DESCRIPTION OF THE TASK: This exercise calls for every record to be set down again, exactly and in full.

------------------------------------------------------------

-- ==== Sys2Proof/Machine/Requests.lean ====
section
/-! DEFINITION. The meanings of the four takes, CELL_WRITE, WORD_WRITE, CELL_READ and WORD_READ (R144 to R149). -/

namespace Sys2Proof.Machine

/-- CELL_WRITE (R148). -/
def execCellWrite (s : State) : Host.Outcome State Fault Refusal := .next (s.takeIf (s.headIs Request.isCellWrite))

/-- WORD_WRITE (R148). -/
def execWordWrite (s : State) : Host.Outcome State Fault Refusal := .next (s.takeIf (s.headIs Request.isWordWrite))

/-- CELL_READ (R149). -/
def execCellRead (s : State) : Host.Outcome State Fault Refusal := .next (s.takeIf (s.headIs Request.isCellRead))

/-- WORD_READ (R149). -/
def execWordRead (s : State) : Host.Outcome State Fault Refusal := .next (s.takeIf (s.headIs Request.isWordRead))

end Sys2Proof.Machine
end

------------------------------------------------------------

ANSWER SPACE:
-- ==== Sys2Proof/Machine/Requests.lean ====
section
/-! DEFINITION. The meanings of the four takes, CELL_WRITE, WORD_WRITE, CELL_READ and WORD_READ (R144 to R149). -/

namespace Sys2Proof.Machine

/-- CELL_WRITE (R148). -/
def execCellWrite (s : State) : Host.Outcome State Fault Refusal := .next (s.takeIf (s.headIs Request.isCellWrite))

/-- WORD_WRITE (R148). -/
def execWordWrite (s : State) : Host.Outcome State Fault Refusal := .next (s.takeIf (s.headIs Request.isWordWrite))

/-- CELL_READ (R149). -/
def execCellRead (s : State) : Host.Outcome State Fault Refusal := .next (s.takeIf (s.headIs Request.isCellRead))

/-- WORD_READ (R149). -/
def execWordRead (s : State) : Host.Outcome State Fault Refusal := .next (s.takeIf (s.headIs Request.isWordRead))

end Sys2Proof.Machine
end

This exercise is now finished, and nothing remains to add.